#### RECORD SET
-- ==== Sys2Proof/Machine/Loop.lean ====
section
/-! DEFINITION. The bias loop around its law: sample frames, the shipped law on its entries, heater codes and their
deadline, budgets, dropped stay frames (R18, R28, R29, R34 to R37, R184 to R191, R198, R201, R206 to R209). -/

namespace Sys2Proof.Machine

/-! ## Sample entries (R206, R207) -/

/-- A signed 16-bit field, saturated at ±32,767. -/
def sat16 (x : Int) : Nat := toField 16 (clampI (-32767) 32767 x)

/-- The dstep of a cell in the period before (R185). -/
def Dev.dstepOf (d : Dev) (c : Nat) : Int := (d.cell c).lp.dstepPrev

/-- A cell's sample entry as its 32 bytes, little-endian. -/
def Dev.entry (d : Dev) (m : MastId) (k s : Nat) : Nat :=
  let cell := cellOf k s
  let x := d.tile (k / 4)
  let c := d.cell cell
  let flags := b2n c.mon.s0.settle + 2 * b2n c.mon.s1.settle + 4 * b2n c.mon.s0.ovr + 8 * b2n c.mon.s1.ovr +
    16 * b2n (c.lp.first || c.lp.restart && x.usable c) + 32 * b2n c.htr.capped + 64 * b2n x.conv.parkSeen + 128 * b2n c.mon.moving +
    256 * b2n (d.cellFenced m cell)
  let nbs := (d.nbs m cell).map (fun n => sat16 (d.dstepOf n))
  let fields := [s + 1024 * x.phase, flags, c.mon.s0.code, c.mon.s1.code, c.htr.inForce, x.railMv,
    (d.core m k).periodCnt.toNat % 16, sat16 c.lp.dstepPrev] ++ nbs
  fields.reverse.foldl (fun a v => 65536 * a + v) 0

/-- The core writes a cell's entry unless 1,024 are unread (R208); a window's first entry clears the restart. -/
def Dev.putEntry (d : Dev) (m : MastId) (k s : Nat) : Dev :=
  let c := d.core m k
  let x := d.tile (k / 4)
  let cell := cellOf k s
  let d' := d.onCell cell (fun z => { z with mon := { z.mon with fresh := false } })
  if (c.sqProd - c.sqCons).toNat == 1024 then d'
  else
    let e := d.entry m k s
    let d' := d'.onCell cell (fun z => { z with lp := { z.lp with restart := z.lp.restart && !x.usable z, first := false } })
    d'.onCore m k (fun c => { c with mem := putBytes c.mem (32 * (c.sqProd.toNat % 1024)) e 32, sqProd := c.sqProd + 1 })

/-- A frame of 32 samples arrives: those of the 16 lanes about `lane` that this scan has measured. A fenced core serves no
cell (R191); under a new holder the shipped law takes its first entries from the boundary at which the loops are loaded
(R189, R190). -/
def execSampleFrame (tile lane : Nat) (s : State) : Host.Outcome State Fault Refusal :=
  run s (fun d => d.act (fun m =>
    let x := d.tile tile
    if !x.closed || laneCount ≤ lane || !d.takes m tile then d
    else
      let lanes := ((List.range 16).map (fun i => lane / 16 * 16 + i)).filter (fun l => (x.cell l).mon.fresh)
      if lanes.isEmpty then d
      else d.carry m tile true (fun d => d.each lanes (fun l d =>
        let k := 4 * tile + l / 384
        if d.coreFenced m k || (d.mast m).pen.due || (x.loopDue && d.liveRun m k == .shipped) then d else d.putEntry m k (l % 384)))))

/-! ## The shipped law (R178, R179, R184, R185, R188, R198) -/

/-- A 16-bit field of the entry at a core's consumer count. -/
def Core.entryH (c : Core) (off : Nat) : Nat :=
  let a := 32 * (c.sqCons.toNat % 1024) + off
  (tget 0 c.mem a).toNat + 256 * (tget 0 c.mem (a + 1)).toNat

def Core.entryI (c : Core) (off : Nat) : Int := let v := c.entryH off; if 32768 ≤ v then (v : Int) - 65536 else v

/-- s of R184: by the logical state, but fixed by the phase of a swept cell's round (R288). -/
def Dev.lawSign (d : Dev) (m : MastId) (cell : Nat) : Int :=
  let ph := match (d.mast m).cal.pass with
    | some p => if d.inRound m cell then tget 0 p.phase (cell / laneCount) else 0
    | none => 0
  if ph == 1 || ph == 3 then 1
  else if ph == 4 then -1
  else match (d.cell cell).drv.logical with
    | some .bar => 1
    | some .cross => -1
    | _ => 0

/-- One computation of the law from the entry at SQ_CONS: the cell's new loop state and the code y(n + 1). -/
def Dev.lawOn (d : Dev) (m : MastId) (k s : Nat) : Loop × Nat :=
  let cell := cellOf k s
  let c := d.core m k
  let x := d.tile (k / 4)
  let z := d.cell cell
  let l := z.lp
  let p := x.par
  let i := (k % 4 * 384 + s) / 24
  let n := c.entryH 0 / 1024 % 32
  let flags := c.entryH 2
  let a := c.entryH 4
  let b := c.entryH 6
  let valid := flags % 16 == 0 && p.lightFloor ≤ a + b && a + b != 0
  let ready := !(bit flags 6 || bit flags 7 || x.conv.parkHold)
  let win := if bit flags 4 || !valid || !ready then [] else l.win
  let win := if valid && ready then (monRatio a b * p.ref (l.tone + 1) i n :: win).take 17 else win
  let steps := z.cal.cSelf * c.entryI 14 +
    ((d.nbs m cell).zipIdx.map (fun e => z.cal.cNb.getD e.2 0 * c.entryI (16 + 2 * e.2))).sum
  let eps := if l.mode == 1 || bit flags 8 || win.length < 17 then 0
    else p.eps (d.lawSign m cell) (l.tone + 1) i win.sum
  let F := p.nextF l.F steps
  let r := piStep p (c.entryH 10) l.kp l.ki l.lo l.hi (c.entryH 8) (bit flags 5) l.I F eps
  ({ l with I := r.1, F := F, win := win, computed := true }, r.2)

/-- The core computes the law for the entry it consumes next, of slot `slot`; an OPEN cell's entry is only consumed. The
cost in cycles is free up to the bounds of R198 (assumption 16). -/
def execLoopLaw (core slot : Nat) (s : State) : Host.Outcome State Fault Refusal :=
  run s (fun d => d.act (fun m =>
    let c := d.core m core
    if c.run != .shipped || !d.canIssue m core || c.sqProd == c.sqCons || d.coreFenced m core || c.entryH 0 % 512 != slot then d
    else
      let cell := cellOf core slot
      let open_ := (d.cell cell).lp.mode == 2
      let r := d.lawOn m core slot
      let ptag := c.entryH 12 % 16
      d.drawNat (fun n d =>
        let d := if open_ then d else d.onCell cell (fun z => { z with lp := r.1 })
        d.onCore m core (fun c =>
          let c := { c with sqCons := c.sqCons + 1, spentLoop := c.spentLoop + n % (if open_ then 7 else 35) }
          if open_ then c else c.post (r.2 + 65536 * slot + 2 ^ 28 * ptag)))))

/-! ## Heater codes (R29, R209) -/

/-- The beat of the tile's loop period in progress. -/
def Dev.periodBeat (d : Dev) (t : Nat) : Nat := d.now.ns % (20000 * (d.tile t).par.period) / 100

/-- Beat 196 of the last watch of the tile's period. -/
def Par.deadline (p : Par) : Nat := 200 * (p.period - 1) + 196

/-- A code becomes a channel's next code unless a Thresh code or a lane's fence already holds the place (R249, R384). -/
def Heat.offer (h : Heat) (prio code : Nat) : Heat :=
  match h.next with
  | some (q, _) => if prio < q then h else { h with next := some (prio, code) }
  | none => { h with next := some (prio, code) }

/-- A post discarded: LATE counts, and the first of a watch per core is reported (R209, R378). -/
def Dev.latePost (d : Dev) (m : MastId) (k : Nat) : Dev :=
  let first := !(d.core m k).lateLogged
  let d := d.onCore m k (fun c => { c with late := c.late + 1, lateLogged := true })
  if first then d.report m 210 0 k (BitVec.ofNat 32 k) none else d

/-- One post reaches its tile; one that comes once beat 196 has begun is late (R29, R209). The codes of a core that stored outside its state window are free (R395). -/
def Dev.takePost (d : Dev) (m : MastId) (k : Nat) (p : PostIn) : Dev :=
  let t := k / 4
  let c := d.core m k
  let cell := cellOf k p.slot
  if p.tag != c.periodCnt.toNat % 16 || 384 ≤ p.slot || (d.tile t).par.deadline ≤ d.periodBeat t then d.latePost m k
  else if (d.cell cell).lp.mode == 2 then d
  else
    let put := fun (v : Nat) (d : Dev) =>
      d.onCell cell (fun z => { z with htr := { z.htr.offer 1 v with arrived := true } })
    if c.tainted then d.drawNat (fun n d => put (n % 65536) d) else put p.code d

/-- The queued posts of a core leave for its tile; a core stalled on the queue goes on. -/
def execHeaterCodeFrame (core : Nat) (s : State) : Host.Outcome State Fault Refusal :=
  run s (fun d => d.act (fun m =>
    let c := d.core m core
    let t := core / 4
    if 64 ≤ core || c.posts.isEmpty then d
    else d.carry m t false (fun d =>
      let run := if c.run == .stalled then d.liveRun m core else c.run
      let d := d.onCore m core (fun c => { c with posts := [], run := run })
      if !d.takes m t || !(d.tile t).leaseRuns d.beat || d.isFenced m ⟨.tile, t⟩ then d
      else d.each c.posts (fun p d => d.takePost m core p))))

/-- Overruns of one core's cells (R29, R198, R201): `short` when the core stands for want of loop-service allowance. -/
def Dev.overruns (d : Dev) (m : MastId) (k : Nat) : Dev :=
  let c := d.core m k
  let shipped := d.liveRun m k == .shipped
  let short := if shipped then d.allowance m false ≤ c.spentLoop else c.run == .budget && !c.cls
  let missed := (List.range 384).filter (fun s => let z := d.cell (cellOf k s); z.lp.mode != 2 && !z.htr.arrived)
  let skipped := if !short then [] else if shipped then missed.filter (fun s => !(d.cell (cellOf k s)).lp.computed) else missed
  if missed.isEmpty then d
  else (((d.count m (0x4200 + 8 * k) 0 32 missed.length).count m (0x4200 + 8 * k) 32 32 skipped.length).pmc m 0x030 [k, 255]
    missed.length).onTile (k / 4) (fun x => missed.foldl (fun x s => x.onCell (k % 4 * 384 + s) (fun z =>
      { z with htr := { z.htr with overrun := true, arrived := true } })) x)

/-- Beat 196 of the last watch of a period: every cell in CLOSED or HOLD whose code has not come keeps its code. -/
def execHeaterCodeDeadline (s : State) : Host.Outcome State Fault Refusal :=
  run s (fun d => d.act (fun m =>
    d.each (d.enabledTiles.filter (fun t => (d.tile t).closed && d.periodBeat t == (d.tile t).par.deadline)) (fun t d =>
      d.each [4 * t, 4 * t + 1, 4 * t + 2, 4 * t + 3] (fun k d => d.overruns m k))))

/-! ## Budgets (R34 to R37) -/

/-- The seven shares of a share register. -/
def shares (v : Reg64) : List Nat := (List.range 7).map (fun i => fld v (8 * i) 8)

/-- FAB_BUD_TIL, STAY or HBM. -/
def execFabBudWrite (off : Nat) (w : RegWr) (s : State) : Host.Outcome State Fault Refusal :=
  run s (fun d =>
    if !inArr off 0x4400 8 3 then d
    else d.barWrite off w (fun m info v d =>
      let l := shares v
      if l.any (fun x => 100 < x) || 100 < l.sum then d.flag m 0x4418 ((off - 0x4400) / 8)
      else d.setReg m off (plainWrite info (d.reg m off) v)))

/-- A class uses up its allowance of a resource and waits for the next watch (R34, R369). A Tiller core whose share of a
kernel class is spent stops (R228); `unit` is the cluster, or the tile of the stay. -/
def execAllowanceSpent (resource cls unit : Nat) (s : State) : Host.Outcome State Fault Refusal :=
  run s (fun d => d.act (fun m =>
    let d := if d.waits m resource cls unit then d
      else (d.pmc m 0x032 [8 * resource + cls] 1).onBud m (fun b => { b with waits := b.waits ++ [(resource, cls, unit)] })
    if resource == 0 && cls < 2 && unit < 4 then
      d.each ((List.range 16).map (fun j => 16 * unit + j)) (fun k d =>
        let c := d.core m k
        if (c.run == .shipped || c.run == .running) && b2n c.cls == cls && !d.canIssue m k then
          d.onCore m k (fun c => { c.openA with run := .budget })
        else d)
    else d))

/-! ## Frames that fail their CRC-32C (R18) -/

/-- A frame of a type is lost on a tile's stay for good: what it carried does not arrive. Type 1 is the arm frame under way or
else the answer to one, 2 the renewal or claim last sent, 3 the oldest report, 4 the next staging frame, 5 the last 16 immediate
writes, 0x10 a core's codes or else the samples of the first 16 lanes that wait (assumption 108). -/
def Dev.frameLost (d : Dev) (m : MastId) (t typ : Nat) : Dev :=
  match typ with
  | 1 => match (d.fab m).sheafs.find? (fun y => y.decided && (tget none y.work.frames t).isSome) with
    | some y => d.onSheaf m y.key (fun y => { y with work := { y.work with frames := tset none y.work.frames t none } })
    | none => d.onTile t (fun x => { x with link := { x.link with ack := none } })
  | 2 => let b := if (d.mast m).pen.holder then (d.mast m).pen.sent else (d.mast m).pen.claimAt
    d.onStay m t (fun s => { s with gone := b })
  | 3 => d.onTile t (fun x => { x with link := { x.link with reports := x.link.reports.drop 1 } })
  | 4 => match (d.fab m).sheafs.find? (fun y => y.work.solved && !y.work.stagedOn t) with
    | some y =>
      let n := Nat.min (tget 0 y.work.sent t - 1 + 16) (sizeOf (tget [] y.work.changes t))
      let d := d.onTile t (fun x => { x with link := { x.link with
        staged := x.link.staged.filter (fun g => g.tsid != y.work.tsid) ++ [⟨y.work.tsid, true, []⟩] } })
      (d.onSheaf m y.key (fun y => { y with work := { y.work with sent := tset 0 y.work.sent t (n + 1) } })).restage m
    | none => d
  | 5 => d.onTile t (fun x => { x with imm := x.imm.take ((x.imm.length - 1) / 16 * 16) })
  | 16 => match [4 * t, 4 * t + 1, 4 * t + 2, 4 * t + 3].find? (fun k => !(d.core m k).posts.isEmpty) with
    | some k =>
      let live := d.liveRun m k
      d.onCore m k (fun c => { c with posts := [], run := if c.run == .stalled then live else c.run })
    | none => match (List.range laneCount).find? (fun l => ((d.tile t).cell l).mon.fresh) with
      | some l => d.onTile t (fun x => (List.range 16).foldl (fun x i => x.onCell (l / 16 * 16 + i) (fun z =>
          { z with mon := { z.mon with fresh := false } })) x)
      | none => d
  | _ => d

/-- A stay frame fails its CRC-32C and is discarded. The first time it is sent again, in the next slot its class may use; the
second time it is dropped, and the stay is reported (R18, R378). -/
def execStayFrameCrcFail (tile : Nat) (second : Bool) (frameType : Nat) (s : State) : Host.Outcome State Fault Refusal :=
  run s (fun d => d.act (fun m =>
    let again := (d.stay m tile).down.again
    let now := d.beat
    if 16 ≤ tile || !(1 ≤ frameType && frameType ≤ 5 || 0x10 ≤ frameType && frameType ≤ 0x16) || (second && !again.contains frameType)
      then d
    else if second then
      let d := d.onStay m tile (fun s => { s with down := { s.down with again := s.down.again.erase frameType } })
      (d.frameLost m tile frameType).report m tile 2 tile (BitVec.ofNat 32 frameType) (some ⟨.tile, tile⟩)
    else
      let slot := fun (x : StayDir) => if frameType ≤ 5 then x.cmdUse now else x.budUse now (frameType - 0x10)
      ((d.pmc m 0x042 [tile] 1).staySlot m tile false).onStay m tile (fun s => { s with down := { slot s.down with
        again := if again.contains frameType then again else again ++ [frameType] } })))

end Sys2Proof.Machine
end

#### WORK INSTRUCTIONS
Would you please repeat exactly the lines above, starting at the line with "(d.core m k).periodCnt.toNat" and stopping at the line with "core serves no", both included?

#### RESPONSE AREA
    (d.core m k).periodCnt.toNat % 16, sat16 c.lp.dstepPrev] ++ nbs
  fields.reverse.foldl (fun a v => 65536 * a + v) 0

/-- The core writes a cell's entry unless 1,024 are unread (R208); a window's first entry clears the restart. -/
def Dev.putEntry (d : Dev) (m : MastId) (k s : Nat) : Dev :=
  let c := d.core m k
  let x := d.tile (k / 4)
  let cell := cellOf k s
  let d' := d.onCell cell (fun z => { z with mon := { z.mon with fresh := false } })
  if (c.sqProd - c.sqCons).toNat == 1024 then d'
  else
    let e := d.entry m k s
    let d' := d'.onCell cell (fun z => { z with lp := { z.lp with restart := z.lp.restart && !x.usable z, first := false } })
    d'.onCore m k (fun c => { c with mem := putBytes c.mem (32 * (c.sqProd.toNat % 1024)) e 32, sqProd := c.sqProd + 1 })

/-- A frame of 32 samples arrives: those of the 16 lanes about `lane` that this scan has measured. A fenced core serves no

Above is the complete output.